Массажист - Ахманов Михаил Сергеевич 15 стр.


Взвизгнув, Жека упал и скорчился в позе эмбриона; пальцы его скребли по мерзлой земле, из прокушенной губы сочилась кровь. Теперь Баглай его разглядел: сытый парень, холеный, лет, наверное, двадцати. И куртка дорогая, из натуральной кожи, с блестящими заклепками.

Он сплюнул Жеке в лицо.

– Было сказано – кровью умоетесь! Ну, так умывайся!

Удар подбросил скорчившееся тело. Баглай бил ногами – не по плечам, не по спине, а в почки. Ребро сломаешь – срастется, синяки пройдут, разбить башку – без толка, или на месте помрет, или же откачают и будет как новенький. Другое дело – почки! Почки – не печень, сами себя не чинят, и смерть от них долгая, неприятная… Мучительная смерть!
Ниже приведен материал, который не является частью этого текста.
-- ==== Sys2Proof/Word.lean ====
section
/-! DEFINITION. The widths of the RLB codec: bytes of the two memories, nibbles of a chunk result, 32-bit register words (R8, R9). -/

namespace Sys2Proof

/-- One byte of `BM`, `CM` or the code stream (R36). -/
abbrev Byte := BitVec 8

/-- A 4-bit chunk result, one bit per 8-byte group, MSB first (R10). -/
abbrev Nibble := BitVec 4

/-- One 32-bit register or command word (R13, R45). -/
abbrev Word := BitVec 32

end Sys2Proof
end

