-- ==== Sys2Proof/Machine/Stream.lean ====
section
/-! DEFINITION. The code stream as a function of the bitmap bytes alone (30_encoding.md part B, R52 to R57): no memory, no cursor,
no fault. The encoder is stated to write it and the decoder to read it back. -/

namespace Sys2Proof.Machine

/-- The encoding of a unit: the mask its parent holds for it, its own bytes in the stream, the run state after it. -/
structure UnitCode where
  mask : Byte
  bytes : List Byte
  matchBit : Bool
  deriving DecidableEq, Repr

/-- The round encoding (R55): the pair byte is the mask, the two chunk encodings (R56, R57) follow. -/
def roundCode (m : Bool) (bs : List Byte) : UnitCode :=
  let a := chunkCode m (bs.take 32)
  let b := chunkCode a.matchBit (bs.drop 32)
  { mask := pairByte a.nib b.nib, bytes := a.stage ++ b.stage, matchBit := b.matchBit }

/-- What a child adds to its parent's bytes: nothing when it produced no output, else its mask and its bytes (R53, R54). -/
def UnitCode.inParent (c : UnitCode) : List Byte := if c.mask = 0#8 then [] else c.mask :: c.bytes

/-- What child `k` adds to its parent's mask (R10). -/
def UnitCode.maskBit (c : UnitCode) (k : Nat) : Byte := if c.mask = 0#8 then 0#8 else childBit k

/-- The children of a unit from child `k` on, each covering `size` bytes, the last one what is left (R53, R54). -/
def childrenCode (size : Nat) (child : Bool → List Byte → UnitCode) : (left k : Nat) → Bool → List Byte → UnitCode
  | 0, _, m, _ => { mask := 0#8, bytes := [], matchBit := m }
  | left + 1, k, m, bs =>
    let c := child m (bs.take size)
    let rest := childrenCode size child left (k + 1) c.matchBit (bs.drop size)
    { mask := c.maskBit k ||| rest.mask, bytes := c.inParent ++ rest.bytes, matchBit := rest.matchBit }

/-- The block encoding (R54): mask `M2`, 64-byte rounds. -/
def blockCode (m : Bool) (bs : List Byte) : UnitCode := childrenCode 64 roundCode (roundCount bs.length) 0 m bs

/-- The region encoding (R53): mask `M3`, 512-byte blocks. -/
def regionCode (m : Bool) (bs : List Byte) : UnitCode := childrenCode 512 blockCode (blockCount bs.length) 0 m bs

/-- The regions of a buffer (R52): each one's `M3` byte, zero or not, and its bytes; the mask is the OR of the `M3` bytes. -/
def regionsCode : (left : Nat) → Bool → List Byte → UnitCode
  | 0, m, _ => { mask := 0#8, bytes := [], matchBit := m }
  | left + 1, m, bs =>
    let c := regionCode m (bs.take 4096)
    let rest := regionsCode left c.matchBit (bs.drop 4096)
    { mask := c.mask ||| rest.mask, bytes := c.mask :: (c.bytes ++ rest.bytes), matchBit := rest.matchBit }

/-- A whole buffer before the collapse. -/
def bufferCode (bs : List Byte) : UnitCode := regionsCode (regionCount bs.length) false bs

/-- The stream of a buffer: empty when no region has any output (R52, R83). -/
def bufferStream (bs : List Byte) : List Byte := if (bufferCode bs).mask = 0#8 then [] else (bufferCode bs).bytes

/-- Byte `i` is a literal: it differs from the run state at the moment it is reached, which is `m` at the first byte and `Next` of
the byte before it at any other (R56, R69). -/
def literalAt (m : Bool) (bs : List Byte) (i : Nat) : Bool :=
  match i with
  | 0 => bs.getD 0 0#8 != matchByte m
  | k + 1 => bs.getD (k + 1) 0#8 != matchByte (nextBit (bs.getD k 0#8))

/-- Some byte of `bs` at an offset in `lo .. hi - 1` is a literal. -/
def literalIn (m : Bool) (bs : List Byte) (lo hi : Nat) : Bool :=
  (List.range bs.length).any fun i => lo ≤ i && i < hi && literalAt m bs i

/-- The number of literals among the bytes of `bs`. -/
def literalCount (m : Bool) (bs : List Byte) : Nat := ((List.range bs.length).filter (literalAt m bs)).length

/-- The mask byte of group `g` of a chunk: bit `7 - j` is set when byte `j` of the group is a literal (R56). -/
def groupMaskOf (m : Bool) (bs : List Byte) (g : Nat) : Byte :=
  ((List.range 8).filter fun j => literalIn m bs (8 * g + j) (8 * g + j + 1)).foldl (fun acc j => acc ||| childBit j) 0#8

/-- The literal bytes of group `g` of a chunk, in order (R56). -/
def groupLiteralsOf (m : Bool) (bs : List Byte) (g : Nat) : List Byte :=
  ((List.range bs.length).filter fun i => 8 * g ≤ i && i < 8 * g + 8 && literalAt m bs i).map fun i => bs.getD i 0#8

/-- The masked form of a chunk (R56): for each group that holds a literal, its mask byte and its literals. -/
def maskedForm (m : Bool) (bs : List Byte) : List Byte :=
  (List.range (groupCount bs.length)).flatMap fun g =>
    if literalIn m bs (8 * g) (8 * g + 8) then groupMaskOf m bs g :: groupLiteralsOf m bs g else []

/-- The number of bytes before the last chunk of a unit of `n` bytes: chunks are 32 bytes, the last one what is left (R6). -/
def lastChunkStart (n : Nat) : Nat := 32 * ((n - 1) / 32)

/-- `L1MASK` after encode units over `bs`: the byte-presence vector of the last chunk, or the old value when there is no byte (R25,
R77). -/
def lastVector (old : Word) (m : Bool) (bs : List Byte) : Word :=
  let k := lastChunkStart bs.length
  if bs = [] then old else (maskedPass (runAfter m (bs.take k)) (bs.drop k)).vec

/-- The number of 8-byte groups of a chunk that hold a literal (R67). -/
def markedGroupCount (m : Bool) (bs : List Byte) : Nat :=
  ((List.range (groupCount bs.length)).filter fun g => literalIn m bs (8 * g) (8 * g + 8)).length

/-! ### A masked chunk that marks more bytes than the encoder would (R60, R96) -/

/-- The group mask of the marked bytes, from byte `k` of the group on (R10, R56). -/
def markMask : (k : Nat) → List Bool → Byte
  | _, [] => 0#8
  | k, mark :: marks => (if mark then childBit k else 0#8) ||| markMask (k + 1) marks

/-- The marked bytes, in order. -/
def markedBytes : List Bool → List Byte → List Byte
  | mark :: marks, b :: bs => if mark then b :: markedBytes marks bs else markedBytes marks bs
  | [], _ => []
  | _ :: _, [] => []

/-- The masked form of a chunk in which any bytes at all may be marked, its `left` groups from group `g` on: the nibble and the
bytes. The marked bytes stand in the stream, whether or not they differ from the run state (R96). -/
def looseChunk : (left g : Nat) → List Bool → List Byte → Nibble × List Byte
  | 0, _, _, _ => (0#4, [])
  | left + 1, g, marks, bs =>
    let rest := looseChunk left (g + 1) (marks.drop 8) (bs.drop 8)
    let gm := markMask 0 (marks.take 8)
    if gm = 0#8 then rest else (groupBit g ||| rest.1, gm :: (markedBytes (marks.take 8) (bs.take 8) ++ rest.2))

end Sys2Proof.Machine
end

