-- ==== Sys2Proof/Laws/Encoder.lean ====
section
/-! SUPPORT. The encoder writes the code stream (R52 to R57, R66, R76, R78, R81) and never overflows a code memory that has room for
the worst case (R61, R85). -/

namespace Sys2Proof.Machine

/-! ### Memories written in pieces -/

theorem Memory.writeBytes_append (m : Memory) (a : Nat) (xs ys : List Byte) :
    m.writeBytes a (xs ++ ys) = (m.writeBytes a xs).writeBytes (a + xs.length) ys := by
  induction xs generalizing m a with
  | nil => simp [Memory.writeBytes]
  | cons x xs ih => simp [Memory.writeBytes, ih, show a + 1 + xs.length = a + (xs.length + 1) by omega]

/-- A reserved byte filled in after the bytes behind it (R74). -/
theorem Memory.write_reserved (m : Memory) (a : Nat) (v : Byte) (vs : List Byte) (h : m.wf) :
    (m.writeBytes (a + 1) vs).write a v = m.writeBytes a (v :: vs) := by
  have h1 := Memory.writeBytes_wf m (a + 1) vs h
  have h2 := Memory.write_wf m a v h
  refine Memory.ext_of_read _ _ (Memory.write_wf _ _ _ h1) (Memory.writeBytes_wf _ _ _ h) (fun x => ?_)
  simp only [Memory.writeBytes]
  rw [Memory.read_write _ _ _ _ h1, Memory.read_writeBytes _ _ _ _ h2, Memory.read_writeBytes _ _ _ _ h, Memory.read_write _ _ _ _ h]
  by_cases hx : x = a
  · subst hx; rw [if_pos rfl, if_neg (by omega), if_pos rfl]
  · simp [hx]

/-! ### Geometry -/

/-- `left` children of `unit` bytes cover exactly `rem` bytes, every one at least one byte (R12). -/
def Covers (unit : Nat) : Nat → Nat → Prop
  | 0, rem => rem = 0
  | left + 1, rem => 1 ≤ rem ∧ Covers unit left (rem - unit)

theorem covers_rounds (n : Nat) : Covers 64 (roundCount n) n := by
  have h : ∀ left n, roundCount n = left → Covers 64 left n := by
    intro left
    induction left with
    | zero => intro n h; unfold roundCount at h; simp only [Covers]; omega
    | succ left ih => intro n h; unfold roundCount at h; exact ⟨by omega, ih _ (by unfold roundCount; omega)⟩
  exact h _ _ rfl

theorem covers_blocks (n : Nat) : Covers 512 (blockCount n) n := by
  have h : ∀ left n, blockCount n = left → Covers 512 left n := by
    intro left
    induction left with
    | zero => intro n h; unfold blockCount at h; simp only [Covers]; omega
    | succ left ih => intro n h; unfold blockCount at h; exact ⟨by omega, ih _ (by unfold blockCount; omega)⟩
  exact h _ _ rfl

theorem covers_regions (n : Nat) : Covers 4096 (regionCount n) n := by
  have h : ∀ left n, regionCount n = left → Covers 4096 left n := by
    intro left
    induction left with
    | zero => intro n h; unfold regionCount at h; simp only [Covers]; omega
    | succ left ih => intro n h; unfold regionCount at h; exact ⟨by omega, ih _ (by unfold regionCount; omega)⟩
  exact h _ _ rfl

/-! ### Worst-case sizes (R61) -/

/-- Most bytes a round of `n` bytes can add to the stream: one more than its bytes for each chunk. -/
def roundCap (n : Nat) : Nat := n + (n + 31) / 32

/-- Most bytes a block of `n` bytes can add: a pair byte for each round besides. -/
def blockCap (n : Nat) : Nat := n + (n + 31) / 32 + (n + 63) / 64

/-- Most bytes a region of `n` bytes can add: an `M2` byte for each block besides. -/
def regionCap (n : Nat) : Nat := n + (n + 31) / 32 + (n + 63) / 64 + (n + 511) / 512

/-- Most bytes a buffer of `n` bytes can take: an `M3` byte for each region besides. -/
def bufferCap (n : Nat) : Nat := n + (n + 31) / 32 + (n + 63) / 64 + (n + 511) / 512 + (n + 4095) / 4096

/-- The worst case is below `WCSIZE` (R61, R85). -/
theorem bufferCap_lt_wcsize (n : Nat) : bufferCap n < wcsize n := by unfold bufferCap wcsize; omega

/-- The room that `left` children and the bytes reserved for them need. -/
def childrenCap (unit : Nat) (cap : Nat → Nat) : Nat → Nat → Nat
  | 0, _ => 0
  | left + 1, rem => 1 + cap (min unit rem) + childrenCap unit cap left (rem - unit)

theorem childrenCap_rounds (n : Nat) : childrenCap 64 roundCap (roundCount n) n = blockCap n := by
  have h : ∀ left n, roundCount n = left → childrenCap 64 roundCap left n = blockCap n := by
    intro left
    induction left with
    | zero => intro n h; unfold roundCount at h; simp only [childrenCap, blockCap]; omega
    | succ left ih =>
      intro n h
      unfold roundCount at h
      simp only [childrenCap]
      rw [ih (n - 64) (by unfold roundCount; omega)]
      unfold roundCap blockCap
      omega
  exact h _ _ rfl

theorem childrenCap_blocks (n : Nat) : childrenCap 512 blockCap (blockCount n) n = regionCap n := by
  have h : ∀ left n, blockCount n = left → childrenCap 512 blockCap left n = regionCap n := by
    intro left
    induction left with
    | zero => intro n h; unfold blockCount at h; simp only [childrenCap, regionCap]; omega
    | succ left ih =>
      intro n h
      unfold blockCount at h
      simp only [childrenCap]
      rw [ih (n - 512) (by unfold blockCount; omega)]
      unfold blockCap regionCap
      omega
  exact h _ _ rfl

theorem childrenCap_regions (n : Nat) : childrenCap 4096 regionCap (regionCount n) n = bufferCap n := by
  have h : ∀ left n, regionCount n = left → childrenCap 4096 regionCap left n = bufferCap n := by
    intro left
    induction left with
    | zero => intro n h; unfold regionCount at h; simp only [childrenCap, bufferCap]; omega
    | succ left ih =>
      intro n h
      unfold regionCount at h
      simp only [childrenCap]
      rw [ih (n - 4096) (by unfold regionCount; omega)]
      unfold regionCap bufferCap
      omega
  exact h _ _ rfl

/-! ### One chunk -/

/-- The writes of an encode unit whose code is `c` (the presence vector apart). -/
def EncWork.emit (w : EncWork) (n : Nat) (bytes : List Byte) (m : Bool) (vec : Word) : EncWork :=
  { cm := w.cm.writeBytes w.ctail bytes, bcur := w.bcur + n, ctail := w.ctail + bytes.length, matchBit := m, l1mask := vec }

/-- Everything `Enc1` can do for `n ≥ 1` inside the bitmap: it writes the chunk encoding or overflows (R66). -/
theorem enc1_eq (env : EncEnv) (n : Nat) (w : EncWork) (h1 : 1 ≤ n) (hb : w.bcur + n ≤ env.bmSize) :
    enc1 env n w =
      let cc := chunkCode w.matchBit (env.bm.readBytes w.bcur n)
      if w.ctail + cc.stage.length > env.cmSize then .error ⟨.outOverflow, w.bcur⟩
      else .ok (cc.nib, w.emit n cc.stage cc.matchBit cc.vec) := by
  unfold enc1
  rw [if_neg (by omega), if_neg (by omega)]
  rfl

@[simp] theorem enc1_zero (env : EncEnv) (w : EncWork) : enc1 env 0 w = .ok (0#4, w) := rfl

/-! ### Units above the chunk -/

/-- `child` is an encode unit whose code is `code` and which needs at most `cap n` bytes of room. -/
def Encodes (env : EncEnv) (unit : Nat) (cap : Nat → Nat) (child : Nat → EncWork → Except Raise (Byte × EncWork))
    (code : Bool → List Byte → UnitCode) : Prop :=
  ∀ n w, 1 ≤ n → n ≤ unit → w.cm.wf → w.bcur + n ≤ env.bmSize → w.ctail + cap n ≤ env.cmSize →
    let c := code w.matchBit (env.bm.readBytes w.bcur n)
    (∃ vec, child n w = .ok (c.mask, w.emit n c.bytes c.matchBit vec)) ∧ c.bytes.length ≤ cap n ∧ (c.mask = 0#8 → c.bytes = [])

theorem encRound_encodes (env : EncEnv) : Encodes env 64 roundCap (encRound env) roundCode := by
  intro n w h1 hn hwf hb hc
  have hl1 : (env.bm.readBytes w.bcur n).take 32 = env.bm.readBytes w.bcur (firstChunk n) := Memory.readBytes_take _ _ _ _
  have hl2 : (env.bm.readBytes w.bcur n).drop 32 = env.bm.readBytes (w.bcur + 32) (n - 32) := Memory.readBytes_drop _ _ _ _
  have hsc : secondChunk n = n - 32 := by unfold secondChunk; omega
  have hfc : firstChunk n = min 32 n := rfl
  simp only [roundCode, hl1, hl2]
  generalize hA : chunkCode w.matchBit (env.bm.readBytes w.bcur (firstChunk n)) = a
  have ha1 : a.stage.length ≤ firstChunk n + 1 := by
    have := chunkCode_length_le w.matchBit (env.bm.readBytes w.bcur (firstChunk n)) (by simp [hfc])
    simpa [hA] using this
  have ha0 : a.nib = 0#4 ↔ a.stage = [] := by
    have := chunkCode_stage_nil w.matchBit (env.bm.readBytes w.bcur (firstChunk n)) (by simp [hfc])
    simpa [hA] using this
  have he1 : enc1 env (firstChunk n) w = .ok (a.nib, w.emit (firstChunk n) a.stage a.matchBit a.vec) := by
    rw [enc1_eq env _ w (by omega) (by omega)]
    simp only [hA]
    rw [if_neg (by unfold roundCap at hc; omega)]
  unfold encRound
  rw [he1]
  simp only [bind, Except.bind]
  by_cases h32 : n ≤ 32
  · have hz : n - 32 = 0 := by omega
    rw [hsc, hz]
    simp only [Memory.readBytes, chunkCode_nil, enc1_zero, List.append_nil]
    have hf : firstChunk n = n := by omega
    refine ⟨⟨a.vec, by rw [hf]⟩, by unfold roundCap; omega, fun h => ha0.mp ((pairByte_eq_zero _ _).mp h).1⟩
  · have hf : firstChunk n = 32 := by omega
    rw [hf] at ha1 ⊢
    generalize hB : chunkCode a.matchBit (env.bm.readBytes (w.bcur + 32) (n - 32)) = b
    have hb1 : b.stage.length ≤ n - 32 + 1 := by
      have := chunkCode_length_le a.matchBit (env.bm.readBytes (w.bcur + 32) (n - 32)) (by simp; omega)
      simpa [hB] using this
    have hb0 : b.nib = 0#4 ↔ b.stage = [] := by
      have := chunkCode_stage_nil a.matchBit (env.bm.readBytes (w.bcur + 32) (n - 32)) (by simp; omega)
      simpa [hB] using this
    rw [hsc, enc1_eq env (n - 32) _ (by omega) (by simp [EncWork.emit]; omega)]
    simp only [EncWork.emit, hB]
    rw [if_neg (by unfold roundCap at hc; omega)]
    refine ⟨⟨b.vec, ?_⟩, by simp; unfold roundCap; omega, fun h => ?_⟩
    · rw [Memory.writeBytes_append]
      simp only [List.length_append]
      rw [show w.bcur + 32 + (n - 32) = w.bcur + n by omega, Nat.add_assoc]
    · have := (pairByte_eq_zero _ _).mp h
      rw [ha0.mp this.1, hb0.mp this.2]; rfl

/-- A unit whose children produced no output has no bytes (R75). -/
theorem childrenCode_bytes_nil (size : Nat) (child : Bool → List Byte → UnitCode) (left k : Nat) (m : Bool) (bs : List Byte)
    (hk : k + left ≤ 8) (h : (childrenCode size child left k m bs).mask = 0#8) :
    (childrenCode size child left k m bs).bytes = [] := by
  induction left generalizing k m bs with
  | zero => rfl
  | succ left ih =>
    simp only [childrenCode, byte_or_eq_zero] at h ⊢
    have h0 : (child m (bs.take size)).mask = 0#8 := by
      have := h.1
      unfold UnitCode.maskBit at this
      split at this
      · assumption
      · exact absurd this (childBit_ne_zero k (by omega))
    rw [ih _ _ _ (by omega) h.2]
    simp [UnitCode.inParent, h0]

/-- The masked block routine writes its children's code (R74). -/
theorem maskedBlock_encodes (env : EncEnv) (unit : Nat) (cap : Nat → Nat) (child : Nat → EncWork → Except Raise (Byte × EncWork))
    (code : Bool → List Byte → UnitCode) (hu : 1 ≤ unit) (hch : Encodes env unit cap child code) :
    ∀ left k rem res w, Covers unit left rem → k + left ≤ 8 → w.cm.wf → w.bcur + rem ≤ env.bmSize →
      w.ctail + childrenCap unit cap left rem ≤ env.cmSize →
      let c := childrenCode unit code left k w.matchBit (env.bm.readBytes w.bcur rem)
      (∃ vec, maskedBlock env unit child left k rem res w = .ok (res ||| c.mask, w.emit rem c.bytes c.matchBit vec)) ∧
        c.bytes.length ≤ childrenCap unit cap left rem := by
  intro left
  induction left with
  | zero =>
    intro k rem res w hcov _ _ _ _
    simp only [Covers] at hcov
    subst hcov
    refine ⟨⟨w.l1mask, ?_⟩, by simp [childrenCode, childrenCap]⟩
    simp [maskedBlock, childrenCode, EncWork.emit, Memory.writeBytes]
  | succ left ih =>
    intro k rem res w hcov hk hwf hb hc
    obtain ⟨h1, hcov⟩ := hcov
    simp only [childrenCap] at hc
    have ht : (env.bm.readBytes w.bcur rem).take unit = env.bm.readBytes w.bcur (min unit rem) := Memory.readBytes_take _ _ _ _
    have hd : (env.bm.readBytes w.bcur rem).drop unit = env.bm.readBytes (w.bcur + unit) (rem - unit) := Memory.readBytes_drop _ _ _ _
    obtain ⟨⟨vec, he⟩, hlen, hzero⟩ := hch (min unit rem) { w with ctail := w.ctail + 1 } (by omega) (by omega) hwf
      (by simp only; omega) (by simp only; omega)
    simp only [childrenCode, ht, hd]
    simp only at he hlen hzero
    generalize code w.matchBit (env.bm.readBytes w.bcur (min unit rem)) = c at he hlen hzero ⊢
    simp only [maskedBlock, he, bind, Except.bind]
    have hread : env.bm.readBytes (w.bcur + unit) (rem - unit) = env.bm.readBytes (w.bcur + min unit rem) (rem - unit) := by
      by_cases hr : rem ≤ unit
      · rw [Nat.sub_eq_zero_of_le hr]; rfl
      · rw [Nat.min_eq_left (by omega)]
    rw [hread]
    have hbc : w.bcur + min unit rem + (rem - unit) = w.bcur + rem := by omega
    by_cases hm : c.mask = 0#8
    · rw [if_pos hm]
      have hn := hzero hm
      obtain ⟨⟨vec', he'⟩, hlen'⟩ := ih (k + 1) (rem - unit) res
        { (w.emit (min unit rem) [] c.matchBit vec) with ctail := w.ctail } hcov (by omega) (by simpa [EncWork.emit, Memory.writeBytes] using hwf)
        (by simp only [EncWork.emit]; omega) (by simp only; omega)
      simp only [EncWork.emit, Memory.writeBytes] at he' hlen' ⊢
      refine ⟨⟨vec', ?_⟩, ?_⟩
      · simp only [hn, Memory.writeBytes, UnitCode.maskBit, UnitCode.inParent, hm, if_true, BitVec.zero_or, List.nil_append]
        rw [he', hbc]
      · simp only [UnitCode.inParent, hm, if_true, List.nil_append, childrenCap]; omega
    · rw [if_neg hm, if_neg (by omega)]
      obtain ⟨⟨vec', he'⟩, hlen'⟩ := ih (k + 1) (rem - unit) (res ||| childBit k)
        (w.emit (min unit rem) (c.mask :: c.bytes) c.matchBit vec) hcov (by omega)
        (by simp only [EncWork.emit]; exact Memory.writeBytes_wf _ _ _ hwf)
        (by simp only [EncWork.emit]; omega) (by simp only [EncWork.emit, List.length_cons]; omega)
      simp only [EncWork.emit, List.length_cons] at he' hlen' ⊢
      refine ⟨⟨vec', ?_⟩, ?_⟩
      · rw [Memory.write_reserved _ _ _ _ hwf]
        simp only [UnitCode.maskBit, UnitCode.inParent, hm, if_false, List.cons_append]
        rw [show w.ctail + 1 + c.bytes.length = w.ctail + (c.bytes.length + 1) by omega, he', hbc]
        rw [← List.cons_append, Memory.writeBytes_append, BitVec.or_assoc]
        simp only [List.length_cons, List.length_append]
        rw [show w.ctail + (c.bytes.length + 1) + (childrenCode unit code left (k + 1) c.matchBit (env.bm.readBytes
          (w.bcur + min unit rem) (rem - unit))).bytes.length = w.ctail + (c.bytes.length + 1 + (childrenCode unit code left (k + 1)
          c.matchBit (env.bm.readBytes (w.bcur + min unit rem) (rem - unit))).bytes.length) by omega]
      · simp only [UnitCode.inParent, hm, if_false, List.length_append, List.length_cons, childrenCap]; omega
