-- ==== Sys2Proof/Laws/Reach.lean ====
section
/-! SUPPORT. A command raises what the unit it has come to raises (`Reaches.raises`); what a unit command that succeeds hands on. -/

namespace Sys2Proof.Machine

theorem faultedWith_inj {s : State} {c c' : Cause} {a a' : Word} (h : s.faultedWith c a = s.faultedWith c' a') : c = c' ∧ a = a' :=
  ⟨congrArg State.cause h, congrArg State.faddr h⟩

/-- A completed command has recorded no fault. -/
theorem complete_ne_faulted {res : Byte} {t u : State} {c : Cause} {a : Word} (ht : t.fault = false)
    (h : complete res t = u.faultedWith c a) : False := by
  have : t.fault = true := congrArg State.fault h
  rw [ht] at this
  cases this

/-! ### What a unit command that succeeds hands on -/

/-- A decode unit command that succeeds leaves what its unit leaves: no register has lost a bit. -/
theorem decUnit_succeeds (size len : Nat) (unit : DecEnv → DecWork → Except Raise DecWork) (u v : State)
    (hk : ∀ w, unit u.decEnv u.decWork = .ok w → DecKeeps u.decEnv len u.decWork w)
    (h : decUnit size len unit u = v) (hv : v.fault = false) :
    len ≤ size ∧ u.clen.toNat ≤ u.cmSize.toNat ∧ u.fault = false ∧
      ∃ w, unit u.decEnv u.decWork = .ok w ∧ v = complete 0#8 (u.commitDec w) ∧ v.decEnv = u.decEnv ∧ v.decWork = w := by
  rcases decUnit_cases size len unit u with ⟨_, he⟩ | ⟨_, _, he⟩ | ⟨hl, hc, ⟨r, _, he⟩ | ⟨w, hw, he⟩⟩
  · rw [he] at h; subst h; cases hv
  · rw [he] at h; subst h; cases hv
  · rw [he] at h; subst h; cases hv
  · rw [he] at h
    subst h
    refine ⟨hl, hc, hv, w, hw, rfl, rfl, ?_⟩
    have k := hk w hw
    have h1 := u.bmSize.isLt
    have h2 := u.clen.isLt
    have h3 := u.bcur.isLt
    have h4 := u.ctail.isLt
    have hb := k.bcur
    have hi := k.inside
    have hs := k.stream
    simp only [State.decEnv, State.decWork] at hb hi hs
    unfold State.decWork complete State.completed State.commitDec
    simp only [BitVec.toNat_ofNat]
    rw [Nat.mod_eq_of_lt (by omega), Nat.mod_eq_of_lt (by omega)]

theorem not_faulted {i : Instr} {u v : State} (hi : i ≠ .srst) (h : exec i u = .next v) (hv : v.fault = false) : u.fault = false := by
  by_contra hc
  have hc : u.fault = true := by simpa using hc
  rw [exec_ignored i u hc hi] at h
  cases h
  rw [hc] at hv
  cases hv

theorem dec1_succeeds {n : Nat} {nib : Nibble} {u v : State} (h : Succeeds (.dec1 n nib) u v) :
    n ≤ 32 ∧ u.clen.toNat ≤ u.cmSize.toNat ∧ u.fault = false ∧
      ∃ w, dec1 u.decEnv n nib u.decWork = .ok w ∧ v = complete 0#8 (u.commitDec w) ∧ v.decEnv = u.decEnv ∧ v.decWork = w := by
  obtain ⟨h1, h2⟩ := h
  rw [exec_dec1 _ _ _ (not_faulted (by simp) h1 h2)] at h1
  exact decUnit_succeeds 32 n _ u v (fun w => dec1_keeps _ _ _ _ w) (Host.Outcome.next.inj h1) h2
Он бил и бил, изливая накопившуюся ярость, но – странный случай! – с каждым ударом она не утихала, а делалась все сильней, будто какой-то гейзер в душе Баглая безостановочно фонтанировал и выбрасывал ее, порция за порцией, всплеск за всплеском, черпая в тех бездонных глубинах, где гнев и ярость не иссякали никогда. И казалось ему, что бьет он не мелкого подонка, возомнившего себя Охотником, а ненавистную тварь, что покусилась на его сокровища – может, вора, что влез к нему в окно, а может, бандита – из тех, что похищают, мучают и вымогают выкуп.

Выкуп!.. Его драгоценные картины, его фарфор и серебро, нефрит и мебель, статуэтки и посуда…

Он бил и бил.

Сзади раздался шорох, потом – чей-то хриплый голос:

– Ты что делаешь, урод… Ты ж, падла, его прибьешь… Ты что, с катушек съехал, дядя?

Баглай обернулся и с нехорошей усмешкой шагнул к Саньку.

– А, чеченский ветеран… Придется тебя инвалидом сделать, для большего правдоподобия… Где ты видел Чечню? По телевизору? Ну, сейчас наглядишься живьем… будут тебе и Чечня, и Афган…

Он нанес первый удар, потом, в накатившем исступлении, начал бить и пинать распростертое тело, уже не выбирая мест – по ребрам, так по ребрам, по почкам, так по почкам. Должно быть, этот последний приступ был недолог, минуты три-четыре, но для Баглая он растянулся впятеро. Ярость его утихла, и вдруг он понял то, что до сих пор не понимал, в чем не хотел признаться: смерть, уничтожение, чужие муки были гораздо приятней целительства. Почти так же приятны, как полет в пустоте, в необозримой пропасти без конца и без начала…

Попятившись, он огляделся, подобрал свой саквояж, затем вышел на улицу. Она была пустынной и безлюдной; только вдалеке, у речки Карповки, погромыхивал трамвай, да шевелились и стонали двое избитых.

Живы, подумал Баглай, смакуя то упоительное исступление, что покидало его – медленно, с неохотой, капля за каплей, как масло из трещиноватого кувшина. Живы… А могли ли бы издохнуть, если б монах обучил… не только б шу-и обучил, а драться и убивать… Жаль!.. Жаль, что отказал в учении… Видно, аура и впрямь не та…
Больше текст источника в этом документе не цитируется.